(Data to examine)
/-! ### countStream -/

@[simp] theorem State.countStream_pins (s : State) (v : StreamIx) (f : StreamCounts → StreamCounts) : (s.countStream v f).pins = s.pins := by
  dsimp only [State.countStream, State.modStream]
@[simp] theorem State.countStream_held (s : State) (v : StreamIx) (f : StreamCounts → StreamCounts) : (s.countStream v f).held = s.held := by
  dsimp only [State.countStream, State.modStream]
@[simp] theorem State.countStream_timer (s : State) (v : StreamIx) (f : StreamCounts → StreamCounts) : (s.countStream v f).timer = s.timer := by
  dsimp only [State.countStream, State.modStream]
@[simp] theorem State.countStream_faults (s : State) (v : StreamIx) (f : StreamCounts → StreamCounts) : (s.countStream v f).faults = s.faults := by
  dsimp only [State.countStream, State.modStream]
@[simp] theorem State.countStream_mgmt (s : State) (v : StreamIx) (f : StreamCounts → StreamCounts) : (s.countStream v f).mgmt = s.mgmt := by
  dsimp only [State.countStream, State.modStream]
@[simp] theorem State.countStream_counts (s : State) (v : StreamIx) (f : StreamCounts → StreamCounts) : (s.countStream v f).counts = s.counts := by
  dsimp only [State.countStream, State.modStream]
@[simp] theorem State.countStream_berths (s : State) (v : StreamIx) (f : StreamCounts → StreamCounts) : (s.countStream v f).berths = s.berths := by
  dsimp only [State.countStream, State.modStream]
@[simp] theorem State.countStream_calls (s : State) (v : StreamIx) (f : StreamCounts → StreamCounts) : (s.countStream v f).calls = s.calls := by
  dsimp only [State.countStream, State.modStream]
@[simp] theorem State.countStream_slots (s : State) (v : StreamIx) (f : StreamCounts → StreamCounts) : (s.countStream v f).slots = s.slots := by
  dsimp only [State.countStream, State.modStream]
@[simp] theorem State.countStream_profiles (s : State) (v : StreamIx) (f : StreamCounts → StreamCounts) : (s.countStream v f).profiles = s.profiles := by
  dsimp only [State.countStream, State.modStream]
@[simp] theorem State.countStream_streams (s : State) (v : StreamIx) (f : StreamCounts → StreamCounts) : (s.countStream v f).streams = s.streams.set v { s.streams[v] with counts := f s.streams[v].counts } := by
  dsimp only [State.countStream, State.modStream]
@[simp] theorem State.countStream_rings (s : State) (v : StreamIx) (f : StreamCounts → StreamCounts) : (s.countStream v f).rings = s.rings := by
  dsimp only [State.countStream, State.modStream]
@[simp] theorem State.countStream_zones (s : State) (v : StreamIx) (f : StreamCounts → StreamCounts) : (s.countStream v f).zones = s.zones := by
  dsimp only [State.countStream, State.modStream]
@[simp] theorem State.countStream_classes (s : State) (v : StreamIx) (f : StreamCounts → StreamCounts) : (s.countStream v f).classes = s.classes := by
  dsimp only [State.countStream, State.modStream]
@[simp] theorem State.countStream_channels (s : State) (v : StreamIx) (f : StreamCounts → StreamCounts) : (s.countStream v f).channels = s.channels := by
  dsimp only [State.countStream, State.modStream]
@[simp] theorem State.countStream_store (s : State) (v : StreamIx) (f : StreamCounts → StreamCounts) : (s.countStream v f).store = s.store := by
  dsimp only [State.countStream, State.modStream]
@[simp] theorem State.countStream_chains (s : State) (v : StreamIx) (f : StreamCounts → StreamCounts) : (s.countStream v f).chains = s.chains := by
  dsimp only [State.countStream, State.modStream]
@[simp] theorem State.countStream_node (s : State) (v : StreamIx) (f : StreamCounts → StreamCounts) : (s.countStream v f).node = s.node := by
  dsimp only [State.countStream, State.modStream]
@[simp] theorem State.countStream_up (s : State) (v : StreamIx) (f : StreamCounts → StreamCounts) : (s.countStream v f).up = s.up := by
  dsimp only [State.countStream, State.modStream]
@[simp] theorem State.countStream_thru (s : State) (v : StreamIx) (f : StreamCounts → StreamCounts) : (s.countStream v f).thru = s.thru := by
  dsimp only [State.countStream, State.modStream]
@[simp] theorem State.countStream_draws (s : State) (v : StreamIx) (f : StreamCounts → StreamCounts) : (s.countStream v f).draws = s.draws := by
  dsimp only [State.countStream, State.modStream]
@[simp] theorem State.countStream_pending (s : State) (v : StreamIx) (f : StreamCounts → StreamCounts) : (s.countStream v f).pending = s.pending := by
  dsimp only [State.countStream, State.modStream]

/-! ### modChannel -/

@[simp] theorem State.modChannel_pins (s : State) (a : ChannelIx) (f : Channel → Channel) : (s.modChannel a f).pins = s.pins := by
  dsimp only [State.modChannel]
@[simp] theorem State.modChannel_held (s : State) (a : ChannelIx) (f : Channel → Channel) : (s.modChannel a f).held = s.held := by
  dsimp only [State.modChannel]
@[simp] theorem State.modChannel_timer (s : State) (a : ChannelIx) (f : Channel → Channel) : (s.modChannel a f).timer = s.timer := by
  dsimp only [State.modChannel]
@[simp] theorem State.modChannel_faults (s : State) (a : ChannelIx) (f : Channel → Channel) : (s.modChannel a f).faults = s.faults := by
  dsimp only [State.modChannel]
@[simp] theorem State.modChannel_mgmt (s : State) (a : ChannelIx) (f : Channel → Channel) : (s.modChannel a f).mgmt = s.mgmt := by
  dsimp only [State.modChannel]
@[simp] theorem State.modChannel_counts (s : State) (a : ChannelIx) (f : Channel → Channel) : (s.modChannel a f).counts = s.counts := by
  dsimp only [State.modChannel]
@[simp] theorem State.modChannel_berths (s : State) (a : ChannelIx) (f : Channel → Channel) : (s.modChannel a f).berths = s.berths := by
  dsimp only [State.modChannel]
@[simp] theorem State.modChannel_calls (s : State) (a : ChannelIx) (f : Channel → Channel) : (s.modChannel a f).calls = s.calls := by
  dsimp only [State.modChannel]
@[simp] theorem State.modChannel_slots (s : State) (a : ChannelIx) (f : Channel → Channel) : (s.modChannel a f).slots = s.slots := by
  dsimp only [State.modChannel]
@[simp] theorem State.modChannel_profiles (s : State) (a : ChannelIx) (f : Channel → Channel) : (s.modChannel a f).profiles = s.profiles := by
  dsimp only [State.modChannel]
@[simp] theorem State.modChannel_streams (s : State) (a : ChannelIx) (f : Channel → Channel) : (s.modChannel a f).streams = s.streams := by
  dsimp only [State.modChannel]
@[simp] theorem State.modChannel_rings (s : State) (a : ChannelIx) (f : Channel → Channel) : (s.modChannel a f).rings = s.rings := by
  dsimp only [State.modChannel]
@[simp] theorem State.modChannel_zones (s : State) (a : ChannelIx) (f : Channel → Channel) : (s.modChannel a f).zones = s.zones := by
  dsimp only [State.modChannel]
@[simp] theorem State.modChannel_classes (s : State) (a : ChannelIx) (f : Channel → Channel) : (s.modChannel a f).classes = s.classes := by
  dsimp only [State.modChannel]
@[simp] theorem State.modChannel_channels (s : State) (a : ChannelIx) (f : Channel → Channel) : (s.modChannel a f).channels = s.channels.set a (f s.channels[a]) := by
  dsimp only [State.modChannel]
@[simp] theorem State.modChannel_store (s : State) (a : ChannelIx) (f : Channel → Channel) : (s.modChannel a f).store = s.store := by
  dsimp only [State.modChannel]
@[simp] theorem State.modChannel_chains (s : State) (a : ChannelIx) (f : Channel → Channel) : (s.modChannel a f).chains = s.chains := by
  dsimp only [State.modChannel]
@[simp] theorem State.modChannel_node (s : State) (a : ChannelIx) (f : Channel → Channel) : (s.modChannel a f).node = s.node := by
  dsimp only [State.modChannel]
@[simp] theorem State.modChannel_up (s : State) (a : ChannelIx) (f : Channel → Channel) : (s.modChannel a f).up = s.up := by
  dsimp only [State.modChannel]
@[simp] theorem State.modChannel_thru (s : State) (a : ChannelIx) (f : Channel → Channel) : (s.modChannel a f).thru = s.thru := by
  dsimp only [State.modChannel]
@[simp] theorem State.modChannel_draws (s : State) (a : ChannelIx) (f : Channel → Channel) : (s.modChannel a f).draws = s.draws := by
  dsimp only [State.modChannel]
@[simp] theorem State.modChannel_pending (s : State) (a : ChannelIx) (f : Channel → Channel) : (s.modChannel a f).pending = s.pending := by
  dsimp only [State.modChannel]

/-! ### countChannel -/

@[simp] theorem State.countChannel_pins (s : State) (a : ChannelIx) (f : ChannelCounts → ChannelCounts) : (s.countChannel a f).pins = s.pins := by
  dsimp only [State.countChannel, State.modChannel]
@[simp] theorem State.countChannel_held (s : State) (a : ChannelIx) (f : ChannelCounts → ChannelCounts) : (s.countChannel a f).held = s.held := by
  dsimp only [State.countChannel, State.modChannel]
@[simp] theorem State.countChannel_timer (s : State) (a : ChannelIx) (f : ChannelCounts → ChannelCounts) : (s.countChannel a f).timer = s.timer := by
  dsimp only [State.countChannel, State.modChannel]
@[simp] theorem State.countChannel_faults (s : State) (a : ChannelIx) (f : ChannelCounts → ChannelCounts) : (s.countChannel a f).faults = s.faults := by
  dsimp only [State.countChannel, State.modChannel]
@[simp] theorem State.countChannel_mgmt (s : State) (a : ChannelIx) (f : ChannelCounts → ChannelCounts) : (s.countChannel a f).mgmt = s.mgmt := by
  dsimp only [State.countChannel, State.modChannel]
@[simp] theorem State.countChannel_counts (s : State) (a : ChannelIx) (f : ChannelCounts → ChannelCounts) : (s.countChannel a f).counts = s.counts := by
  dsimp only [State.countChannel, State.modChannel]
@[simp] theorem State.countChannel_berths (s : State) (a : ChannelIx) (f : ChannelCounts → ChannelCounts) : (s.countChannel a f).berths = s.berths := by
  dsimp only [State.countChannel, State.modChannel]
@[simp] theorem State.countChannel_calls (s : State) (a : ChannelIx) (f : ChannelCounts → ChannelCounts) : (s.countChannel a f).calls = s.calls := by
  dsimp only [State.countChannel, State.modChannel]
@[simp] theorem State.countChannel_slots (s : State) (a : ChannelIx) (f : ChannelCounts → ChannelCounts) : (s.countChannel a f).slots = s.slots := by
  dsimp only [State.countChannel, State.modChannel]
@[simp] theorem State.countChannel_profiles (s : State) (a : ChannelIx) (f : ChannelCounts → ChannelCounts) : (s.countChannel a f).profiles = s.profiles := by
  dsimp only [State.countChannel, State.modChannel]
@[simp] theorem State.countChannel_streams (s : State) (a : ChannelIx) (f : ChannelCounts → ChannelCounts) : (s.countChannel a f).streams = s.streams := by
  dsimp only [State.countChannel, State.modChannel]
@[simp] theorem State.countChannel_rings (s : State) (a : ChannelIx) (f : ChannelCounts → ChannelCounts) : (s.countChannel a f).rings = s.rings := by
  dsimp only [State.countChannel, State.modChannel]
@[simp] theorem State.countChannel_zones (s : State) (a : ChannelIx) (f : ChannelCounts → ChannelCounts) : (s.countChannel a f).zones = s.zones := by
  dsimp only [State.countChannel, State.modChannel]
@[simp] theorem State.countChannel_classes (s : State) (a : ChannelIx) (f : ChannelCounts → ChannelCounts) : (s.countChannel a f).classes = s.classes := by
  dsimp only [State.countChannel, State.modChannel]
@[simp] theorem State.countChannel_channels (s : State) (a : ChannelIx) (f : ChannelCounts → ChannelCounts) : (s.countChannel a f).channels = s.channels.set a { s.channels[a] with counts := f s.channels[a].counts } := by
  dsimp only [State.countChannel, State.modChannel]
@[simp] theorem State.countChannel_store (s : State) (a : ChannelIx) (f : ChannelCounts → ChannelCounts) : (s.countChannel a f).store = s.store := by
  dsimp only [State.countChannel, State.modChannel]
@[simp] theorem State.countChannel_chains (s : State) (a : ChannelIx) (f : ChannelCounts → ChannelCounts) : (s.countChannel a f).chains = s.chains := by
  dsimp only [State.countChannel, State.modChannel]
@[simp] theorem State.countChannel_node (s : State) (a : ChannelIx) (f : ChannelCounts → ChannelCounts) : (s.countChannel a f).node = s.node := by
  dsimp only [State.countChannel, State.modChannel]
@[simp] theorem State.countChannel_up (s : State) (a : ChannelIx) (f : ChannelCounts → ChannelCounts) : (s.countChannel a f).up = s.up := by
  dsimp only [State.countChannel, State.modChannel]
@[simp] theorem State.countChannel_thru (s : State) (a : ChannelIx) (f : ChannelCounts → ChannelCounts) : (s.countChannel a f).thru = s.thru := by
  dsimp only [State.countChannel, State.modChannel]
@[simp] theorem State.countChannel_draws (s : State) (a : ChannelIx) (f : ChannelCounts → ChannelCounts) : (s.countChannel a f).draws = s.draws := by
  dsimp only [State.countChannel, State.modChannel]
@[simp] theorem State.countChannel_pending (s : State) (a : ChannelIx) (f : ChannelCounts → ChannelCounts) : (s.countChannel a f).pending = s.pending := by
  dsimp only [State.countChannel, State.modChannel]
(End Data to examine)
**Your objective:** What lines in the material include the string "store"? Pull each one out.

**Finished task:**
@[simp] theorem State.countStream_store (s : State) (v : StreamIx) (f : StreamCounts → StreamCounts) : (s.countStream v f).store = s.store := by
@[simp] theorem State.modChannel_store (s : State) (a : ChannelIx) (f : Channel → Channel) : (s.modChannel a f).store = s.store := by
@[simp] theorem State.countChannel_store (s : State) (a : ChannelIx) (f : ChannelCounts → ChannelCounts) : (s.countChannel a f).store = s.store := by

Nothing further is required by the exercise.